Jonathan Treiber, co-founder and CEO of RevTax, says it's time artificial intelligence made its impact in retail, just as it has with the travel, auto and financial services industries.
November 4, 2019
By Jonathan Treiber, co-founder and CEO, RevTrax
Many businesses struggle with customer engagement in today's retail landscape — especially in their pricing and promotions strategies. Finding a single price for a product or service is tough work. Pricing a product for a specific customer is even harder work. How retailers engage their customers on this front will make or break the chances of future loyalty — enter AI.
Advanced artificial intelligence has made strides in the travel, automotive and financial services industries. The technology is leveraged in customer service through chatbots, in inventory management for product tracking and to create a more seamless experience through product recommendations. Recently, however, AI is becoming the norm in retail, with e-commerce businesses and traditional retailers adopting new technologies, leading the way for more effective customer engagement methods.
An example of how retailers are leveraging AI is through dynamic pricing. But there's an issue with the practice: it's challenging, especially from a systems standpoint. Pricing systems cannot support the concept of multiple prices for the same item, a lost opportunity for more effective engagement. The logistics and workflows for dynamic pricing simply aren't supported by mainstream processes at this point. Because of this, businesses often decide on one price for an item, even if that price is too high or low for most customers, which is easier and less complicated.
Much how retailers have adopted machine learning into their customer service channels at scale, AI-driven dynamic discounting can cure the woes of customer price engagement. With a dynamic discounting strategy, price points don't change.

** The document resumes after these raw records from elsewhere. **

/-- R171, R172, R173: `RD` makes one `SrcRead(D)` and answers with the codeword, the bytes or the count;
end of stream clears `ENC_GOOD`. -/
def Obligations.RdPullsOnePayload : Prop :=
  (∀ s : State, BlockInv s.blk → s.blk.cfgOk = true →
    ∀ (n : Nat) (count : Int) (bytes : Bytes) (t : State),
      n = s.blk.cfg.bufferSize - s.blk.cfg.parity →
      count = srcCount n (nextSrcAnswer s.env) → bytes = srcBytes n (nextSrcAnswer s.env) →
      t = { s with env := { s.env with
              calls := s.env.calls ++ [.srcRead n count bytes]
              srcAnswers := s.env.srcAnswers.tail } } →
      (count ≤ 0 →
        exec (.rd []) s
          = .next (answered (okResponse 0x20#8 (BitVec.ofInt 64 count) [])
              { t with blk := { t.blk with encGood := false } }))
      ∧ (0 < count → s.blk.cfg.parity ≠ 0 →
        exec (.rd []) s
          = .next (answered
              (okResponse 0x20#8 (BitVec.ofNat 64 s.blk.cfg.bufferSize)
                (codecEncode s.blk.cfg bytes)) t))
      ∧ (0 < count → s.blk.cfg.parity = 0 →
        exec (.rd []) s
          = .next (answered (okResponse 0x20#8 (BitVec.ofInt 64 count) bytes) t)))
  ∧ (∀ (s : State) (data : Bytes), s.blk.cfgOk = false →
      exec (.rd data) s = .next (faulted .cfgInvalid 0x20#8 s))
  ∧ ∀ (s : State) (data : Bytes), s.blk.cfgOk = true → data ≠ [] →
      exec (.rd data) s = .next (faulted .invalidInput 0x20#8 s)

/-- R174, R175, R176: `WR` makes one `SinkWrite`, of the payload, of the BadChunk marker, or of the data
itself where P = 0. -/
def Obligations.WrWritesPayloadOrMarker : Prop :=
  (∀ (s : State) (data : Bytes), s.blk.cfgOk = true → data.length ≤ 65535 → s.blk.cfg.parity = 0 →
    exec (.wr data) s
      = .next (answered (okResponse 0x21#8 (1#64 ||| (BitVec.ofNat 64 data.length <<< 16)) [])
          { s with env := { s.env with calls := s.env.calls ++ [.sinkWrite data] } }))
  ∧ (∀ (s : State) (data payload : Bytes), s.blk.cfgOk = true → s.blk.cfg.parity ≠ 0 →
      data.length = s.blk.cfg.bufferSize → codecDecode s.blk.cfg data = some payload →
      exec (.wr data) s
        = .next (answered
            (okResponse 0x21#8
              (1#64 ||| (BitVec.ofNat 64 (s.blk.cfg.bufferSize - s.blk.cfg.parity) <<< 16)) [])
            { blk := { s.blk with cntDecodedOk := s.blk.cntDecodedOk + 1#64, lastBad := false }
              env := { s.env with calls := s.env.calls ++ [.sinkWrite payload] } }))
  ∧ (∀ (s : State) (data : Bytes), s.blk.cfgOk = true → s.blk.cfg.parity ≠ 0 →
      data.length = s.blk.cfg.bufferSize → codecDecode s.blk.cfg data = none →
      exec (.wr data) s
        = .next (answered
            (okResponse 0x21#8
              (BitVec.ofNat 64 (s.blk.cfg.bufferSize - s.blk.cfg.parity) <<< 16) [])
            { blk := { s.blk with cntBadChunk := s.blk.cntBadChunk + 1#64, lastBad := true }
              env := { s.env with
                calls := s.env.calls
                  ++ [.sinkWrite
                        (List.replicate (s.blk.cfg.bufferSize - s.blk.cfg.parity) 0#8)] } }))
  ∧ (∀ (s : State) (data : Bytes), s.blk.cfgOk = false →
      exec (.wr data) s = .next (faulted .cfgInvalid 0x21#8 s))
  ∧ ∀ (s : State) (data : Bytes), s.blk.cfgOk = true → s.blk.cfg.parity ≠ 0 →
      data.length ≠ s.blk.cfg.bufferSize →
      exec (.wr data) s = .next (faulted .invalidInput 0x21#8 s)

/-- R177, the idempotent-length law: for P > 0 every `WR` that does not raise advances the sink by
exactly D bytes, decoded or not; for P = 0 by the length of its data; one that raises by 0. -/
def Obligations.WrAdvancesSinkByFixedLength : Prop :=
  (∀ (s : State) (data : Bytes), s.blk.cfgOk = true → s.blk.cfg.parity ≠ 0 →
    data.length = s.blk.cfg.bufferSize →
    ∃ t written, exec (.wr data) s = .next t
      ∧ sinkBytesOf t.env.calls = sinkBytesOf s.env.calls ++ written
      ∧ written.length = s.blk.cfg.bufferSize - s.blk.cfg.parity)
  ∧ (∀ (s : State) (data : Bytes), s.blk.cfgOk = true → s.blk.cfg.parity = 0 →
      ∃ t written, exec (.wr data) s = .next t
        ∧ sinkBytesOf t.env.calls = sinkBytesOf s.env.calls ++ written
        ∧ written.length = data.length)
  ∧ ∀ (s : State) (data : Bytes),
      (s.blk.cfgOk = false
        ∨ (s.blk.cfg.parity ≠ 0 ∧ data.length ≠ s.blk.cfg.bufferSize)) →
      ∃ t, exec (.wr data) s = .next t ∧ sinkBytesOf t.env.calls = sinkBytesOf s.env.calls

/-- R178, R179: `GOODE` answers `ENC_GOOD` and `SrcOk()`, `GOODD` answers `DEC_GOOD` and `SinkOk()`, each
sampled once. That the one call is made also where the flag is 0 is the model's reading (log 21). -/
def Obligations.GoodeGooddSampleHealth : Prop :=
  (∀ s : State, s.blk.cfgOk = true →
    exec (.goode []) s
      = .next (answered
          (okResponse 0x22#8 (if s.blk.encGood = true ∧ nextSrcOk s.env = true then 1#64 else 0#64) [])
          { s with env := { s.env with
              calls := s.env.calls ++ [.srcOk (nextSrcOk s.env)]
              srcOkAnswers := s.env.srcOkAnswers.tail } }))
  ∧ (∀ s : State, s.blk.cfgOk = true →
    exec (.goodd []) s
      = .next (answered
          (okResponse 0x23#8 (if s.blk.decGood = true ∧ nextSinkOk s.env = true then 1#64 else 0#64) [])
          { s with env := { s.env with
              calls := s.env.calls ++ [.sinkOk (nextSinkOk s.env)]
              sinkOkAnswers := s.env.sinkOkAnswers.tail } }))
  ∧ (∀ (s : State) (data : Bytes), s.blk.cfgOk = false →
      exec (.goode data) s = .next (faulted .cfgInvalid 0x22#8 s)
        ∧ exec (.goodd data) s = .next (faulted .cfgInvalid 0x23#8 s))
  ∧ ∀ (s : State) (data : Bytes), s.blk.cfgOk = true → data ≠ [] →
      exec (.goode data) s = .next (faulted .invalidInput 0x22#8 s)
        ∧ exec (.goodd data) s = .next (faulted .invalidInput 0x23#8 s)
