-- ==== Sys2Proof/Laws/Decode.lean ====
section
/-! SUPPORT. What the decoder answers, said once: the rows of the opcode map are disjoint, and it finds
the row that a word selects. -/

namespace Sys2Proof

/-- Every row is in the list of rows. -/
theorem mem_all (row : Mnemonic) : row ∈ Mnemonic.all := by cases row <;> decide

/-- Two rows that one word selects agree where both masks look. -/
theorem pattern_agree {w : Word64} {a b : Mnemonic} (ha : selects w a = true)
    (hb : selects w b = true) : a.pattern &&& b.mask = b.pattern &&& a.mask := by
  have ha' : w &&& a.mask = a.pattern := by simpa [selects] using ha
  have hb' : w &&& b.mask = b.pattern := by simpa [selects] using hb
  rw [← ha', ← hb', BitVec.and_assoc, BitVec.and_assoc, BitVec.and_comm a.mask]

/-- The rows are disjoint (R97). -/
theorem selects_unique {w : Word64} {a b : Mnemonic} (ha : selects w a = true)
    (hb : selects w b = true) : a = b := by
  have h := pattern_agree ha hb
  revert h
  clear ha hb
  cases a <;> cases b <;> decide

/-- The row found first is the row selected. -/
theorem find_selected {w : Word64} {row : Mnemonic} (h : selects w row = true) :
    Mnemonic.all.find? (selects w) = some row := by
  cases hf : Mnemonic.all.find? (selects w) with
  | none => exact absurd h (List.find?_eq_none.1 hf row (mem_all row))
  | some r => rw [selects_unique (List.find?_some hf) h]

/-- Where the decoder finds a command. -/
theorem decode_of_selects {w : Word64} {data : Bytes} {row : Mnemonic} (fits : dataFits data = true)
    (h : selects w row = true) : decode ⟨w, data⟩ = .ok (assemble row w data) := by
  simp [decode, fits, find_selected h]

/-- Where the decoder finds no command. -/
theorem decode_of_no_row {w : Word64} {data : Bytes} (fits : dataFits data = true)
    (h : ∀ row, selects w row = false) : decode ⟨w, data⟩ = .error .illegalWord := by
  have : Mnemonic.all.find? (selects w) = none :=
    List.find?_eq_none.2 fun row _ => by simp [h row]
  simp [decode, fits, this]

/-- Every answer of the decoder. -/
theorem decode_cases (x : Transfer) :
    (dataFits x.data = false ∧ decode x = .error .transferTooLong)
    ∨ (dataFits x.data = true ∧ (∀ row, selects x.word row = false)
        ∧ decode x = .error .illegalWord)
    ∨ (dataFits x.data = true ∧ ∃ row, selects x.word row = true
        ∧ decode x = .ok (assemble row x.word x.data)) := by
  cases hd : dataFits x.data with
  | false => exact .inl ⟨rfl, by simp [decode, hd]⟩
  | true =>
    by_cases h : ∃ row, selects x.word row = true
    · obtain ⟨row, hr⟩ := h
      exact .inr (.inr ⟨rfl, row, hr, decode_of_selects hd hr⟩)
    · have h' : ∀ row, selects x.word row = false := fun row => by
        cases e : selects x.word row
        · rfl
        · exact absurd ⟨row, e⟩ h
      exact .inr (.inl ⟨rfl, h', decode_of_no_row hd h'⟩)

end Sys2Proof
end

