-- ==== Sys2Proof/Machine/AssemblyText.lean ====
section
/-! DEFINITION. Reading a line of a command sequence from its characters (R103, R104). A line is held as
the list of its characters. What R103 leaves open about a line is settled in log 8. -/

namespace Sys2Proof.Machine

/-- What a line of text is. -/
inductive ParsedLine where
  /-- Nothing but spaces and a comment. -/
  | blank
  /-- A command or a pseudo-command. -/
  | line (l : AsmLine)
  /-- None of the forms of R103 and R104. -/
  | malformed
deriving DecidableEq, Repr

/-- The characters that separate. -/
def isBlankChar (c : Char) : Bool := c == ' ' || c == '\t'

/-- Without separating characters at either end. -/
def trimChars (l : List Char) : List Char :=
  ((l.dropWhile isBlankChar).reverse.dropWhile isBlankChar).reverse

/-- Without its comment, from `;` on (R103). -/
def stripComment (l : List Char) : List Char := l.takeWhile (· != ';')

/-- The parts between the separators; one part where there is none. -/
def splitChars (sep : Char) : List Char → List (List Char)
  | [] => [[]]
  | c :: rest =>
    match splitChars sep rest with
    | part :: parts => if c = sep then [] :: part :: parts else (c :: part) :: parts
    | [] => [[c]]

/-- A hexadecimal digit. -/
def hexDigit (c : Char) : Option Nat :=
  if '0'.toNat ≤ c.toNat ∧ c.toNat ≤ '9'.toNat then some (c.toNat - '0'.toNat)
  else if 'A'.toNat ≤ c.toNat ∧ c.toNat ≤ 'F'.toNat then some (c.toNat - 'A'.toNat + 10)
  else if 'a'.toNat ≤ c.toNat ∧ c.toNat ≤ 'f'.toNat then some (c.toNat - 'a'.toNat + 10)
  else none

/-- Digits to a base, most significant first, behind a value already read. -/
def readDigits (base acc : Nat) : List Char → Option Nat
  | [] => some acc
  | c :: rest =>
    match hexDigit c with
    | some d => if d < base then readDigits base (base * acc + d) rest else none
    | none => none

/-- A number, decimal or `0x` hexadecimal (R103). -/
def readNumber : List Char → Option Nat
  | [] => none
  | '0' :: 'x' :: c :: rest => readDigits 16 0 (c :: rest)
  | c :: rest => readDigits 10 0 (c :: rest)

/-- A number that fits its field. -/
def readField (width : Nat) (l : List Char) : Option (BitVec width) :=
  match readNumber (trimChars l) with
  | some n => if n < 2 ^ width then some (BitVec.ofNat width n) else none
  | none => none

/-- Hexadecimal digit pairs, byte 0 first, with spaces between bytes where wanted (R103). DESIGN CHOICE
(log 8): where there are no pairs the bytes are none; R103 does not say whether a data operand, or one side
of a concatenation, may be empty. -/
def readHexPairs : List Char → Option Bytes
  | [] => some []
  | [c] => if isBlankChar c then some [] else none
  | high :: low :: rest =>
    if isBlankChar high then readHexPairs (low :: rest)
    else
      match hexDigit high, hexDigit low, readHexPairs rest with
      | some h, some l, some bytes => some (BitVec.ofNat 8 (16 * h + l) :: bytes)
      | _, _, _ => none

/-- The characters of `n)` behind `zeros(`. -/
def readZeros (l : List Char) : Option DataOperand :=
  match l.reverse with
  | ')' :: body => (readNumber (trimChars body.reverse)).map .zeros
  | _ => none

/-- One part of a data operand (R103). -/
def readDataPart (l : List Char) : Option DataOperand :=
  match trimChars l with
  | 'z' :: 'e' :: 'r' :: 'o' :: 's' :: '(' :: rest => readZeros rest
  | part => (readHexPairs part).map .hex

/-- Parts of a data operand, concatenated (R103). -/
def readDataParts : List (List Char) → Option DataOperand
  | [] => none
  | [part] => readDataPart part
  | part :: parts =>
    match readDataPart part, readDataParts parts with
    | some a, some b => some (.cat a b)
    | _, _ => none

/-- A data operand (R103). -/
def readData (l : List Char) : Option DataOperand := readDataParts (splitChars '‖' l)

/-- `MNEMONIC` alone. -/
def formNone (line : AsmLine) (operands : List Char) : Option AsmLine :=
  if operands = [] then some line else none

/-- `MNEMONIC <data>`. -/
def formData (line : DataOperand → AsmLine) (operands : List Char) : Option AsmLine :=
  (readData operands).map line

/-- `MNEMONIC <g>, <s>, <data>`. -/
def formChunk (line : Id16 → Id16 → DataOperand → AsmLine) (operands : List Char) : Option AsmLine :=
  match splitChars ',' operands with
  | [g, s, d] =>
    match readField 16 g, readField 16 s, readData d with
    | some g, some s, some d => some (line g s d)
    | _, _, _ => none
  | _ => none

/-- `MNEMONIC <g>, <s>`. -/
def formIds (line : Id16 → Id16 → AsmLine) (operands : List Char) : Option AsmLine :=
  match splitChars ',' operands with
  | [g, s] =>
    match readField 16 g, readField 16 s with
    | some g, some s => some (line g s)
    | _, _ => none
  | _ => none

/-- `MNEMONIC <r>`. -/
def formReg (line : BitVec 8 → AsmLine) (operands : List Char) : Option AsmLine :=
  (readField 8 operands).map line

/-- A line by its mnemonic (R103, R104); the operands come without separating characters at their ends. -/
def readForm (mnemonic operands : List Char) : Option AsmLine :=
  match mnemonic with
  | ['N', 'O', 'P'] => formNone .nop operands
  | ['E', 'N', 'C'] => formData .enc operands
  | ['D', 'E', 'C'] => formData .dec operands
  | ['R', 'D'] => formNone .rd operands
  | ['W', 'R'] => formData .wr operands
  | ['G', 'O', 'O', 'D', 'E'] => formNone .goode operands
  | ['G', 'O', 'O', 'D', 'D'] => formNone .goodd operands
  | ['A', 'C', 'C', 'E', 'P', 'T'] => formChunk .accept operands
  | ['A', 'C', 'C', 'E', 'P', 'T', '.', 'E'] => formChunk .acceptE operands
  | ['F', 'I', 'N', 'A', 'L', 'I', 'Z', 'E'] => formNone .finalize operands
  | ['R', 'D', 'R', 'E', 'G'] => formReg .rdreg operands
  | ['E', 'R', 'A', 'S', 'E'] => formIds .erase operands
  | ['R', 'D', 'S', 'T', 'A', 'T', 'U', 'S'] => formNone .rdstatus operands
  | ['R', 'D', 'B', 'A', 'D'] => formNone .rdbad operands
  | ['R', 'D', 'P', 'R', 'O', 'G', 'R', 'E', 'S', 'S'] => formNone .rdprogress operands
  | _ => none

/-- Reading one line (R103). -/
def readLine (text : List Char) : ParsedLine :=
  let body := trimChars (stripComment text)
  if body = [] then .blank
  else
    match readForm (body.takeWhile fun c => !isBlankChar c)
        (trimChars (body.dropWhile fun c => !isBlankChar c)) with
    | some l => .line l
    | none => .malformed

end Sys2Proof.Machine
end

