/-- Settles O22: the three writes, whose lengths `VALUE` can hold, and the two exceptions. -/
theorem wrWritesPayloadOrMarker : Obligations.WrWritesPayloadOrMarker := by
  have payload (cfg : Cfg) : cfg.payloadSize < 2 ^ 16 := (payloadSize_le cfg).trans_lt (by decide)
  refine ⟨fun s data ok short plain => ?_, fun s data _ ok coded length decoded => ?_,
    fun s data ok coded length failed => ?_, fun s data bad => exec_wr_unconfigured bad,
    fun s data ok coded length => exec_wr_badLength ok coded length⟩
  · rw [exec_wr_plain ok plain, respond_wrValue_eq_answered (Nat.lt_succ_of_le short)]
    rfl
  · rw [exec_wr_decoded ok coded length decoded, respond_wrValue_eq_answered (payload _)]
    rfl
  · rw [exec_wr_uncorrectable ok coded length failed, respond_wrValue_eq_answered (payload _),
      show bitValue false = 0#64 from rfl, BitVec.zero_or]
    rfl

/-! ### What `WR` appends to the sink -/

/-- A decoded payload has D bytes, under a configuration without room for one none (R120 (d)). -/
theorem length_codecDecode {cfg : Cfg} {w payload : Bytes} (coded : cfg.parity ≠ 0)
    (length : w.length = cfg.bufferSize) (decoded : codecDecode cfg w = some payload) :
    payload.length = cfg.bufferSize - cfg.parity := by
  rw [codecDecode, if_neg coded] at decoded
  by_cases room : cfg.parity < cfg.bufferSize
  · cases kind : cfg.codecKind with
    | rs =>
      rw [kind] at decoded
      exact (rsDecode_sound room (bufferSize_le cfg) length decoded).1
    | bch =>
      rw [kind] at decoded
      exact (bchDecode_sound room length decoded).1
  · have empty : cfg.bufferSize - cfg.parity = 0 := Nat.sub_eq_zero_of_le (Nat.le_of_not_lt room)
    cases kind : cfg.codecKind with
    | rs =>
      rw [kind] at decoded
      obtain ⟨c, -, rfl⟩ := Option.map_eq_some_iff.1 decoded
      rw [empty, List.take_zero, List.length_nil]
    | bch =>
      rw [kind] at decoded
      obtain ⟨c, -, rfl⟩ := Option.map_eq_some_iff.1 decoded
      simp only [empty, Nat.mul_zero, List.take_zero, List.map_nil, bytesOf, List.length_nil]

theorem sinkBytesOf_append_sinkWrite (calls : List Call) (bytes : Bytes) :
    sinkBytesOf (calls ++ [.sinkWrite bytes]) = sinkBytesOf calls ++ bytes := by
  simp [sinkBytesOf]

/-- Settles O23: the one `SinkWrite` is of a payload, of a marker as long, or of the data; an exception
makes no call. -/
theorem wrAdvancesSinkByFixedLength : Obligations.WrAdvancesSinkByFixedLength := by
  refine ⟨fun s data ok coded length => ?_, fun s data ok plain => ?_, fun s data raises => ?_⟩
  · cases decoded : codecDecode s.blk.cfg data with
    | some payload =>
      exact ⟨_, payload, exec_wr_decoded ok coded length decoded, sinkBytesOf_append_sinkWrite _ _,
        length_codecDecode coded length decoded⟩
    | none =>
      exact ⟨_, zeros s.blk.cfg.payloadSize, exec_wr_uncorrectable ok coded length decoded,
        sinkBytesOf_append_sinkWrite _ _, length_zeros _⟩
  · exact ⟨_, data, exec_wr_plain ok plain, sinkBytesOf_append_sinkWrite _ _, rfl⟩
  · by_cases ok : s.blk.cfgOk = true
    · obtain bad | ⟨coded, length⟩ := raises
      · exact absurd ok (Bool.eq_false_iff.1 bad)
      · exact ⟨_, exec_wr_badLength ok coded length, rfl⟩
    · exact ⟨_, exec_wr_unconfigured (Bool.eq_false_iff.2 ok), rfl⟩

/-! ### `GOODE` and `GOODD` -/

/-- A flag and a sampled bit make the one bit of the answer (R178, R179). -/
theorem respond_bitValue_and_eq_answered (op : Byte) (flag sample : Bool) (s : State) :
    respond op (bitValue (flag && sample)) [] s
      = answered (okResponse op (if flag = true ∧ sample = true then 1#64 else 0#64) []) s := by
  rw [respond_eq_answered _ _ _ _ (by decide), bitValue_eq_ite]
  simp only [Bool.and_eq_true]

/-- Settles O24: each command samples once, whatever its flag is. -/
theorem goodeGooddSampleHealth : Obligations.GoodeGooddSampleHealth := by
  refine ⟨fun s ok => ?_, fun s ok => ?_, fun s data bad => ?_, fun s data ok present => ?_⟩
  · exact congrArg _ ((guarded_pass ok rfl).trans (respond_bitValue_and_eq_answered _ _ _ (srcOk s)))
  · exact congrArg _ ((guarded_pass ok rfl).trans (respond_bitValue_and_eq_answered _ _ _ (sinkOk s)))
  · exact ⟨congrArg _ (guarded_faults_unconfigured bad), congrArg _ (guarded_faults_unconfigured bad)⟩
  · have misfit := noDataAdmitted_eq_false present
    exact ⟨congrArg _ (guarded_faults_badLength ok misfit),
      congrArg _ (guarded_faults_badLength ok misfit)⟩

end Sys2Proof.Machine
end

/-! ## `ACCEPT`, case by case -/

section
namespace Sys2Proof.Machine

/-! ### The tests of the indexer -/

section
variable {op : Byte} {g : Nat} {sid : Id16} {chunk : Bytes} {s : State}

theorem acceptChunk_finalized {e : Bool} (fin : s.blk.phase = .finalized) :
    acceptChunk op e g sid chunk s = acceptWithout op .ignoredFinalized s := if_pos fin

theorem acceptChunk_erased (live : s.blk.phase = .live) :
    acceptChunk op true g sid chunk s = acceptWithout op .erasedDropped s := by
  simp [acceptChunk, live]

theorem acceptChunk_flushed (live : s.blk.phase = .live) (below : g < s.blk.nextGroup) :
    acceptChunk op false g sid chunk s = acceptWithout op .ignoredFlushed s := by
  simp [acceptChunk, live, below]

theorem acceptChunk_open (live : s.blk.phase = .live) (opened : s.blk.nextGroup ≤ g) :
    acceptChunk op false g sid chunk s = acceptRouted op g sid chunk (raiseHigh g s) := by
  simp [acceptChunk, live, Nat.not_lt.2 opened]

theorem acceptChunk_resolved (live : s.blk.phase = .live) (opened : s.blk.nextGroup ≤ g)
    {payload : Bytes} (found : gtGet s.blk.gt g = some (.resolved payload)) :
    acceptChunk op false g sid chunk s = acceptWithout op .ignoredResolved (raiseHigh g s) := by
  rw [acceptChunk_open live opened]
  simp [acceptRouted, found]

theorem acceptChunk_collecting (live : s.blk.phase = .live) (opened : s.blk.nextGroup ≤ g)
    {held : List Symbol} (found : gtGet s.blk.gt g = some (.collecting held)) :
    acceptChunk op false g sid chunk s = acceptSymbol op g sid chunk held (raiseHigh g s) := by
  rw [acceptChunk_open live opened]
  simp [acceptRouted, found]

theorem acceptChunk_noGroup (live : s.blk.phase = .live) (opened : s.blk.nextGroup ≤ g)
    (absent : gtGet s.blk.gt g = none) (full : s.blk.cfg.maxGroups ≤ s.blk.gt.length) :
    acceptChunk op false g sid chunk s
      = acceptWithout op .droppedNoGroup (setOverflow (raiseHigh g s)) := by
  rw [acceptChunk_open live opened]
  simp [acceptRouted, absent, full]

theorem acceptChunk_newGroup (live : s.blk.phase = .live) (opened : s.blk.nextGroup ≤ g)
    (absent : gtGet s.blk.gt g = none) (space : s.blk.gt.length < s.blk.cfg.maxGroups) :
    acceptChunk op false g sid chunk s
      = acceptSymbol op g sid chunk [] (putEntry g (.collecting []) (raiseHigh g s)) := by
  rw [acceptChunk_open live opened]
  simp [acceptRouted, absent, Nat.not_le.2 space]

theorem any_sid_eq_true_iff {held : List Symbol} :
    held.any (fun x => x.1 == sid) = true ↔ sid ∈ held.map Prod.fst := by
  simp

theorem acceptSymbol_duplicate {held : List Symbol} (known : sid ∈ held.map Prod.fst) :
    acceptSymbol op g sid chunk held s = acceptWithout op .duplicate s :=
  if_pos (any_sid_eq_true_iff.2 known)

theorem acceptSymbol_storeFull {held : List Symbol} (fresh : sid ∉ held.map Prod.fst)
    (full : s.blk.cfg.maxSymbols ≤ held.length) :
    acceptSymbol op g sid chunk held s = acceptWithout op .droppedStoreFull (setOverflow s) :=
  (if_neg (mt any_sid_eq_true_iff.1 fresh)).trans (if_pos full)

Varying the customer discount value can alleviate back-end systems issues while increasing customer perception of value and conversion rates.
For example, say a product or service sells for $100. With a 10% discount, the price to the customer is $90. This is often referred to as the net price or net-down price. The customer wins in this example, where they see a $100 price but pay $90. In the customer's mind, the product is worth $100 but costs $90. This perception of value can play a powerful role in motivating purchase by triggering the customer's "hot state," using behavioral economics parlance. Hot states increase the tendency for consumers to purchase and subsequently increases conversion rates.
But how do retailers come up with specific goals for their pricing and promotion strategies of the future? Dynamic pricing or discounting strategies are fundamentally geared to capture the maximum amount the customer is willing to pay. However, we need to understand what that amount is in order to accurately implement each strategy. This is where AI and machine learning play a role in effective engagement, by identifying the recommended discounts that will generate the maximum profits.
This can be done by implementing AI-based methodology to recommend and change offer values based on engagement levels. Linking consumer responses to offers shows that businesses are willing to adapt to customers needs, which ends up benefiting both parties. Businesses will be able to eliminate wasteful spending and consumers receive offers more geared to their needs.
Customer engagement and proper expectation setting are critical considerations for any business. Customers typically respond more favorably to dynamic discounts than to dynamic pricing. That's because everybody likes getting a deal, no matter how much. In a world where brands are touting personalized offers to customers via loyalty programs based on engagement history and AI technologies, there is a precedent set by marketers treating customers unequally. This is the window of opportunity for businesses to capitalize more effectively on customer engagement, and more specifically, dynamic discounting.
So how can businesses get started with a successful dynamic discounting strategy? From a workflow and implementation standpoint, the above strategy won't be easy to execute without an AI-driven Offer Management Platform. An OMP provides the capabilities and integrations to create and manage the discount-offer-pool, decide which discount-value is appropriate for a given customer, securely present that offer to the customer, and measure the performance of the offer. With this strategy, every dollar of each promotional budget works harder, driving value for retailers, but more importantly, for their customers.